As for the choice of the optimal angle of inclination of the roof, it must be carried out depending on the roofing material used and the specifics of the climatic zone of construction. The fact is that shed roofs are most often sloping planes with an angle of inclination from 10 to 30 degrees, and therefore it is important to ensure adequate removal of precipitation. For example, if the roof is made of corrugated sheets, then the minimum angle of inclination should be 12 degrees. In this case, it is important to take into account the location of the sheets themselves - lay the corrugated sheeting so that the corrugated elements are directed along the slope. Cross laying will prevent the removal of sediment and other contaminants, such as fallen leaves.

Selection of material for a pitched roof

As for what material is best to use to cover the roof of a small barn with your own hands, the market offers a fairly wide selection of options.

    Asbestos-cement slate is a traditional and familiar roofing material in our country, which has good performance characteristics. At the same time, it requires careful waterproofing of the roof and places a significant load on the supporting structures, which is important to consider before building a shed with your own hands.

    Natural tiles have better properties than slate, but also weigh a lot.

    Metal materials – we are talking about corrugated sheets, metal tiles, etc. They provide a sufficient level of protection while being easy to use. The weight of the corrugated sheet is less than slate, but it is prone to condensation when temperatures fluctuate, and therefore requires careful waterproofing.

    Bituminous materials have excellent waterproofing characteristics and practically do not put any load on the rafters and frame of the shed, due to their relatively low weight.

What to choose in a specific situation must be decided individually.

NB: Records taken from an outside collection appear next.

-- ==== Sys2Proof/Laws/State.lean ====
section
/-! SUPPORT. One lemma per field per update of a package, each true by rfl: what the update leaves and what it writes. -/

namespace Sys2Proof.Machine

/-! ### setTeam -/

@[simp] theorem Package.setTeam_phys (p : Package) (t : Nat) (f : Team → Team) : (p.setTeam t f).phys = p.phys := rfl
@[simp] theorem Package.setTeam_now (p : Package) (t : Nat) (f : Team → Team) : (p.setTeam t f).now = p.now := rfl
@[simp] theorem Package.setTeam_agenda (p : Package) (t : Nat) (f : Team → Team) : (p.setTeam t f).agenda = p.agenda := rfl
@[simp] theorem Package.setTeam_inbox (p : Package) (t : Nat) (f : Team → Team) : (p.setTeam t f).inbox = p.inbox := rfl
@[simp] theorem Package.setTeam_out (p : Package) (t : Nat) (f : Team → Team) : (p.setTeam t f).out = p.out := rfl
@[simp] theorem Package.setTeam_sent (p : Package) (t : Nat) (f : Team → Team) : (p.setTeam t f).sent = p.sent := rfl
@[simp] theorem Package.setTeam_draws (p : Package) (t : Nat) (f : Team → Team) : (p.setTeam t f).draws = p.draws := rfl
@[simp] theorem Package.setTeam_picks (p : Package) (t : Nat) (f : Team → Team) : (p.setTeam t f).picks = p.picks := rfl
@[simp] theorem Package.setTeam_nextId (p : Package) (t : Nat) (f : Team → Team) : (p.setTeam t f).nextId = p.nextId := rfl
@[simp] theorem Package.setTeam_issue (p : Package) (t : Nat) (f : Team → Team) : (p.setTeam t f).issue = p.issue := rfl
@[simp] theorem Package.setTeam_issued (p : Package) (t : Nat) (f : Team → Team) : (p.setTeam t f).issued = p.issued := rfl
@[simp] theorem Package.setTeam_pipes (p : Package) (t : Nat) (f : Team → Team) : (p.setTeam t f).pipes = p.pipes := rfl
@[simp] theorem Package.setTeam_freed (p : Package) (t : Nat) (f : Team → Team) : (p.setTeam t f).freed = p.freed := rfl
@[simp] theorem Package.setTeam_teams (p : Package) (t : Nat) (f : Team → Team) : (p.setTeam t f).teams = mapIf (fun tm => tm.id == t) f p.teams := rfl
@[simp] theorem Package.setTeam_gangs (p : Package) (t : Nat) (f : Team → Team) : (p.setTeam t f).gangs = p.gangs := rfl
@[simp] theorem Package.setTeam_parts (p : Package) (t : Nat) (f : Team → Team) : (p.setTeam t f).parts = p.parts := rfl
@[simp] theorem Package.setTeam_cores (p : Package) (t : Nat) (f : Team → Team) : (p.setTeam t f).cores = p.cores := rfl
@[simp] theorem Package.setTeam_rounds (p : Package) (t : Nat) (f : Team → Team) : (p.setTeam t f).rounds = p.rounds := rfl
@[simp] theorem Package.setTeam_sparse (p : Package) (t : Nat) (f : Team → Team) : (p.setTeam t f).sparse = p.sparse := rfl
@[simp] theorem Package.setTeam_grids (p : Package) (t : Nat) (f : Team → Team) : (p.setTeam t f).grids = p.grids := rfl
@[simp] theorem Package.setTeam_quays (p : Package) (t : Nat) (f : Team → Team) : (p.setTeam t f).quays = p.quays := rfl
@[simp] theorem Package.setTeam_journal (p : Package) (t : Nat) (f : Team → Team) : (p.setTeam t f).journal = p.journal := rfl
@[simp] theorem Package.setTeam_jobs (p : Package) (t : Nat) (f : Team → Team) : (p.setTeam t f).jobs = p.jobs := rfl
@[simp] theorem Package.setTeam_accs (p : Package) (t : Nat) (f : Team → Team) : (p.setTeam t f).accs = p.accs := rfl
@[simp] theorem Package.setTeam_writes (p : Package) (t : Nat) (f : Team → Team) : (p.setTeam t f).writes = p.writes := rfl
@[simp] theorem Package.setTeam_lines (p : Package) (t : Nat) (f : Team → Team) : (p.setTeam t f).lines = p.lines := rfl
@[simp] theorem Package.setTeam_horizons (p : Package) (t : Nat) (f : Team → Team) : (p.setTeam t f).horizons = p.horizons := rfl
@[simp] theorem Package.setTeam_mem (p : Package) (t : Nat) (f : Team → Team) : (p.setTeam t f).mem = p.mem := rfl
@[simp] theorem Package.setTeam_glabels (p : Package) (t : Nat) (f : Team → Team) : (p.setTeam t f).glabels = p.glabels := rfl
@[simp] theorem Package.setTeam_epochs (p : Package) (t : Nat) (f : Team → Team) : (p.setTeam t f).epochs = p.epochs := rfl
@[simp] theorem Package.setTeam_bad (p : Package) (t : Nat) (f : Team → Team) : (p.setTeam t f).bad = p.bad := rfl
@[simp] theorem Package.setTeam_owners (p : Package) (t : Nat) (f : Team → Team) : (p.setTeam t f).owners = p.owners := rfl
@[simp] theorem Package.setTeam_code (p : Package) (t : Nat) (f : Team → Team) : (p.setTeam t f).code = p.code := rfl
@[simp] theorem Package.setTeam_banks (p : Package) (t : Nat) (f : Team → Team) : (p.setTeam t f).banks = p.banks := rfl
@[simp] theorem Package.setTeam_layouts (p : Package) (t : Nat) (f : Team → Team) : (p.setTeam t f).layouts = p.layouts := rfl
@[simp] theorem Package.setTeam_labels (p : Package) (t : Nat) (f : Team → Team) : (p.setTeam t f).labels = p.labels := rfl
@[simp] theorem Package.setTeam_labelBase (p : Package) (t : Nat) (f : Team → Team) : (p.setTeam t f).labelBase = p.labelBase := rfl
@[simp] theorem Package.setTeam_endorse (p : Package) (t : Nat) (f : Team → Team) : (p.setTeam t f).endorse = p.endorse := rfl
@[simp] theorem Package.setTeam_worlds (p : Package) (t : Nat) (f : Team → Team) : (p.setTeam t f).worlds = p.worlds := rfl
@[simp] theorem Package.setTeam_spaces (p : Package) (t : Nat) (f : Team → Team) : (p.setTeam t f).spaces = p.spaces := rfl
@[simp] theorem Package.setTeam_shoots (p : Package) (t : Nat) (f : Team → Team) : (p.setTeam t f).shoots = p.shoots := rfl
@[simp] theorem Package.setTeam_walks (p : Package) (t : Nat) (f : Team → Team) : (p.setTeam t f).walks = p.walks := rfl
@[simp] theorem Package.setTeam_pods (p : Package) (t : Nat) (f : Team → Team) : (p.setTeam t f).pods = p.pods := rfl
@[simp] theorem Package.setTeam_mans (p : Package) (t : Nat) (f : Team → Team) : (p.setTeam t f).mans = p.mans := rfl
@[simp] theorem Package.setTeam_dels (p : Package) (t : Nat) (f : Team → Team) : (p.setTeam t f).dels = p.dels := rfl
@[simp] theorem Package.setTeam_carveOut (p : Package) (t : Nat) (f : Team → Team) : (p.setTeam t f).carveOut = p.carveOut := rfl
@[simp] theorem Package.setTeam_groups (p : Package) (t : Nat) (f : Team → Team) : (p.setTeam t f).groups = p.groups := rfl
@[simp] theorem Package.setTeam_ports (p : Package) (t : Nat) (f : Team → Team) : (p.setTeam t f).ports = p.ports := rfl
@[simp] theorem Package.setTeam_circuit (p : Package) (t : Nat) (f : Team → Team) : (p.setTeam t f).circuit = p.circuit := rfl
@[simp] theorem Package.setTeam_migrate (p : Package) (t : Nat) (f : Team → Team) : (p.setTeam t f).migrate = p.migrate := rfl
@[simp] theorem Package.setTeam_moves (p : Package) (t : Nat) (f : Team → Team) : (p.setTeam t f).moves = p.moves := rfl
@[simp] theorem Package.setTeam_homeAt (p : Package) (t : Nat) (f : Team → Team) : (p.setTeam t f).homeAt = p.homeAt := rfl
@[simp] theorem Package.setTeam_sys (p : Package) (t : Nat) (f : Team → Team) : (p.setTeam t f).sys = p.sys := rfl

Removing precipitation from a pitched roof

The issue of removing precipitation from a pitched roof deserves special attention. The process can be carried out either spontaneously or in an organized manner. In the first case, the natural slope of the roof ensures that precipitation flows down, and it is freely removed from the edge along its entire width. If such a solution to the problem is planned, then this must be foreseen before building the barn and placing it with a slope towards a little-used area. If a drain is used, it is directed towards one of the corners of the building. At the same time, to prevent the negative impact of moisture on the foundation, it is recommended to construct a drainage system.

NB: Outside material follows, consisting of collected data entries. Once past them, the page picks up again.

/-- A package that has booted. -/
def started (f : Package → Package := id) : State := on lane (fun p => f { p with sys := { p.sys with booted := true } })
/-- A world whose only team is saved, without a domain. -/
def quiet : State :=
  started (fun p => { p with worlds := p.worlds.map (fun (x : World) => { x with tide := none })
                             teams := p.teams.map (fun (tm : Team) => { tm with residence := .saved }) })
/-- The highest world id; it takes a manifest and a bank of world 1, which is suspended. -/
theorem wit_worldCreate : ∃ w : WorldSpec, quiet.here.sys.booted = true ∧ quiet.here.sys.bootHalt = none ∧ specOk w = true ∧ (∀ tm ∈ quiet.here.teams, tm.world ≠ w.id) ∧
    (∀ g ∈ quiet.here.grids, g.world ≠ w.id) ∧ (∀ j ∈ quiet.here.jobs, j.world ≠ w.id) ∧ (∀ x, quiet.here.world? w.id = some x → x.resetting = false ∧ x.tide = none) ∧
    (∀ x ∈ quiet.here.worlds, x.id ≠ w.id → ((∃ e ∈ x.manifests, e.2 ∈ w.manifests) ∨ ∃ b ∈ x.banks, ∃ c ∈ w.banks, b.1 = c.1 ∧ b.2.2 = c.2.2) →
      quiet.here.suspended x.id = true) ∧ ∃ x ∈ quiet.here.worlds, x.id ≠ w.id ∧ (∃ e ∈ x.manifests, e.2 ∈ w.manifests) :=
  ⟨{ id := 62, caps := 3, clusters := [(0, 39)], banks := [(39, 31, 31), (0, 0, 9)], queues := [63], manifests := [15, 4], peers := [(0, 0)], debug := true }, rfl, rfl, by decide,
    by decide, by decide, by decide, (fun _ h => by cases h), by decide, by decide⟩
theorem wit_domainForm : ∃ x, quiet.here.world? 1 = some x ∧ x.tide = none ∧ x.resetting = false ∧ quiet.here.suspended 1 = true ∧ quiet.here.phys ∈ [0, 1] ∧
    ([0, 1] : List Nat).Nodup ∧ ∀ (k m : Nat), ([0, 1] : List Nat)[k]? = some m → ∃ y ∈ x.peers, y.logical = k ∧ y.phys = m := by
  refine ⟨_, rfl, rfl, rfl, by decide, by decide, by decide, fun k m h => ?_⟩
  match k, h with
  | 0, h => cases h; exact ⟨_, List.mem_cons_self, rfl, rfl⟩
  | 1, h => cases h; exact ⟨_, List.mem_cons_of_mem _ List.mem_cons_self, rfl, rfl⟩
theorem wit_worldReset : ∃ x, started.here.world? 1 = some x ∧ started.here.journalRoom systemQueue = true ∧ x.resetting = false := ⟨_, rfl, by decide, rfl⟩
/-- The last frame of the memory, and the one after it. -/
theorem wit_scrub : 65536 * (6291455 + 1) ≤ Config.memBytes ∧ started.here.journalRoom systemQueue = true ∧
    started.here.excluded (fun f => decide (6291455 ≤ f) && decide (f < 6291455 + 1)) = [] := ⟨by decide, by decide, by decide⟩
theorem wit_scrubBeyond : Config.memBytes < 65536 * (6291455 + 2) := by decide
/-- The write of a frame that is scrubbed. -/
def wipe : Write := { write0 (some 5) with kind := .engine, cells := [], grow := [(0x1800, 0)], disc := some (0x30000, 0) }
theorem wit_commitWipe : lane.here.wf = true ∧ wipe.disc = some (0x30000, 0) ∧ wipe.kind = .engine ∧ wipe.cells = [] ∧ ∀ e ∈ wipe.grow, e.2 = 0 := by decide
/-- A scrub of frames, and that of a world in reset, with the ids of its writes. -/
def scrubbing (world : Nat) (writes : Option (List Nat)) : State :=
  on quiet (fun p => { p with sys := { p.sys with scrubs := [{ seq := 9, journal := 0, world, tstart := 0, nframes := 1, excl := [], writes }] } })
theorem wit_receipt : ∃ r, (scrubbing 0 (some [3])).here.sys.scrubs.find? (fun r => r.seq == 9) = some r ∧ r.writes = some [3] ∧
    (∀ y ∈ (scrubbing 0 (some [3])).here.writes, y.id ∉ [3]) := ⟨_, rfl, rfl, by decide⟩
theorem wit_receiptWaits : ∃ r, (on (scrubbing 0 (some [3])) (fun p => { p with writes := [wipe] })).here.sys.scrubs.find? (fun r => r.seq == 9) = some r ∧
    r.writes = some [3] ∧ (∃ y ∈ (on (scrubbing 0 (some [3])) (fun p => { p with writes := [wipe] })).here.writes, y.id ∈ [3]) :=
  ⟨_, rfl, rfl, wipe, List.mem_cons_self, by decide⟩
theorem wit_worldReceipt : ∃ r x, (on (scrubbing 1 none) (fun p => { p with teams := [] })).here.sys.scrubs.find? (fun r => r.seq == 9) = some r ∧ r.writes = none ∧
    (on (scrubbing 1 none) (fun p => { p with teams := [] })).here.world? r.world = some x ∧
    (on (scrubbing 1 none) (fun p => { p with teams := [] })).here.resetReady x = true := ⟨_, _, rfl, rfl, rfl, by decide⟩
/-- The team stands on die 0. -/
theorem wit_dieReset : ∀ tm ∈ lane.here.teams, tm.occupies = true → ∀ c ∈ tm.cores, dieOfCore c ≠ 1 := by decide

Installation of a pitched roof

If all preliminary issues have been resolved, then you can begin installing the shed roof with your own hands. To ensure compliance with the necessary technological rules for carrying out work, as well as safety precautions, all work should be divided into several stages and performed sequentially.

Design

Despite the comparative simplicity of manufacture, the initial stage of work should be a drawing of a shed with a pitched roof or a detailed diagram of the necessary structural part of the building. In the project, it is necessary to consider a way to ensure the required plane slope. The traditional option is to use two opposite walls of the barn, having different heights, as support for the rafter system. This issue is considered before building your shed with a pitched roof.

In addition, the slope can be formed using specially assembled structures (trusses) after the construction of the barn is completed. These elements can be purchased ready-made or assembled yourself. They are triangular frame structures, the sides of which form the required slope of the planes. Their use may be in demand when it comes to replacing an old roof with a pitched version, when it is impossible to ensure a difference in the height of the walls.

If you have a sufficient level of qualifications, you can complete the necessary drawings yourself, however, to achieve the best possible result, it is recommended to contact qualified specialists or use ready-made projects that can be found on the Internet.

Installation of the base of the rafter system

The rafter system of a pitched roof is a series of sequentially installed wooden elements that are fixed on both sides to the walls. Moreover, before making a pitched roof, you need to select the material for the shed itself.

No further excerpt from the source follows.